J Aging Stud. 2014 Apr;29:124-30. doi: 10.1016/j.jaging.2014.02.005. Epub 2014 Mar 15.
What goes around comes back around: Life narratives and the significance of the past in Donna Leon's Death at La Fenice.
Author information
- University of Lleida, Department of English, Universitat de Lleida, Plaça Víctor Siurana n° 1, 25003 Lleida, Catalunya, Spain. Electronic address: edominguez@dal.udl.cat.
Abstract
This paper examines the life narratives of characters in Donna Leon's much-celebrated novel Death at La Fenice (1992). In the first of her Brunetti mystery series, Commissario Guido Brunetti investigates the death of the renowned conductor Helmut Wellauer, poisoned during a performance of La Traviata at La Fenice.
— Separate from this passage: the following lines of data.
-- ==== Sys2Proof/Machine/Environment.lean ====
section
/-! DEFINITION. The steps of the agents other than the dispatcher (60_exceptions.md R122): request producer, response
consumer, LED driver, transceivers and startup sequencer. A move whose condition is false changes nothing. -/

namespace Sys2Proof.Machine

/-- `PushWrite(w)` (R74); the producer is enabled once the master is released (R129). -/
def pushWriteMove (w : Word) (s : State) : State :=
  if s.startup.masterReleased then
    if s.wq.length < Config.wqDepth then { s with wq := s.wq ++ [w] } else raiseOverrun s
  else s

/-- `PushRead(q)` (R74); the producer is enabled once the master is released (R129). -/
def pushReadMove (q : Word) (s : State) : State :=
  if s.startup.masterReleased then
    if s.rq.length < Config.rqDepth then { s with rq := s.rq ++ [q] } else raiseOverrun s
  else s

/-- `PopResponse` (R75): the oldest response leaves the model, if there is one. -/
def popResponseMove (s : State) : State := { s with rsp := s.rsp.tail }

/-- `LedDriverPop` (R90): the oldest LED word leaves the model, if there is one. -/
def ledDriverPopMove (s : State) : State := { s with ledq := s.ledq.tail }

/-- `UartReceive(n, c)` (R110). -/
def uartReceiveMove (n : UartId) (c : Byte) (s : State) : State :=
  s.setUart n { s.uart n with rx := (s.uart n).rx ++ [c] }

/-- `UartTransmit(n)` (R110): the oldest byte leaves the model, if there is one. -/
def uartTransmitMove (n : UartId) (s : State) : State :=
  s.setUart n { s.uart n with tx := (s.uart n).tx.tail }

/-- `UartChange(n, s, t, g)` (R110). -/
def uartChangeMove (n : UartId) (status : BitVec Config.uartStatusW) (ready : Bool)
    (rxreg : BitVec Config.uartRxRegW) (s : State) : State :=
  s.setUart n { s.uart n with status := status, txReady := ready, rxreg := rxreg }

/-- R128 step 3. -/
def armBusMove (s : State) : State := { s with startup := { s.startup with busArmed := true } }

/-- R128 step 4; the order of steps 3 and 4 is not given. -/
def startClockMove (s : State) : State := { s with startup := { s.startup with clockStarted := true } }

/-- R128 step 5: both steps before it precede the release. -/
def releaseMasterMove (s : State) : State :=
  if s.startup.busArmed && s.startup.clockStarted then
    { s with startup := { s.startup with masterReleased := true } }
  else s

/-- One step of an agent of the environment. -/
def environmentMove (m : Move) (s : State) : State :=
  match m with
  | .pushWrite w => pushWriteMove w s
  | .pushRead q => pushReadMove q s
  | .popResponse => popResponseMove s
  | .ledDriverPop => ledDriverPopMove s
  | .uartReceive n c => uartReceiveMove n c s
  | .uartTransmit n => uartTransmitMove n s
  | .uartChange n status ready rxreg => uartChangeMove n status ready rxreg s
  | .armBus => armBusMove s
  | .startClock => startClockMove s
  | .releaseMaster => releaseMasterMove s

end Sys2Proof.Machine
end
As his investigation progresses, Brunetti discovers dark secrets in the past of the acclaimed Maestro, revealing his dishonesty and cruelty, but, most shockingly, his involvement in a horrendous case of child abuse and death by neglect. My analysis will address the role of memory and the significance of the past for the present, as the tragic experiences of the Santina sisters in the 1930s become intertwined with those of Wellauer's present wife Elizabeth and her daughter Alexandra. Using literary theory and cultural gerontology as methodological tools, this paper will explore Leon's portrait of the aging process: Wellauer's lack of remorse for his past sins and his inability to cope with impending deafness will be contrasted with the painful account by Wellauer's former lover, the once famous soprano Clemenza Santina, whose narrative response to her traumatic experience renders the past more alive than the present. The significance of memory, as well as the crucial role of life narratives in the personal and cultural construction of identity, will be addressed to interrogate the ways in which our perception of aging can be enriched by literary studies.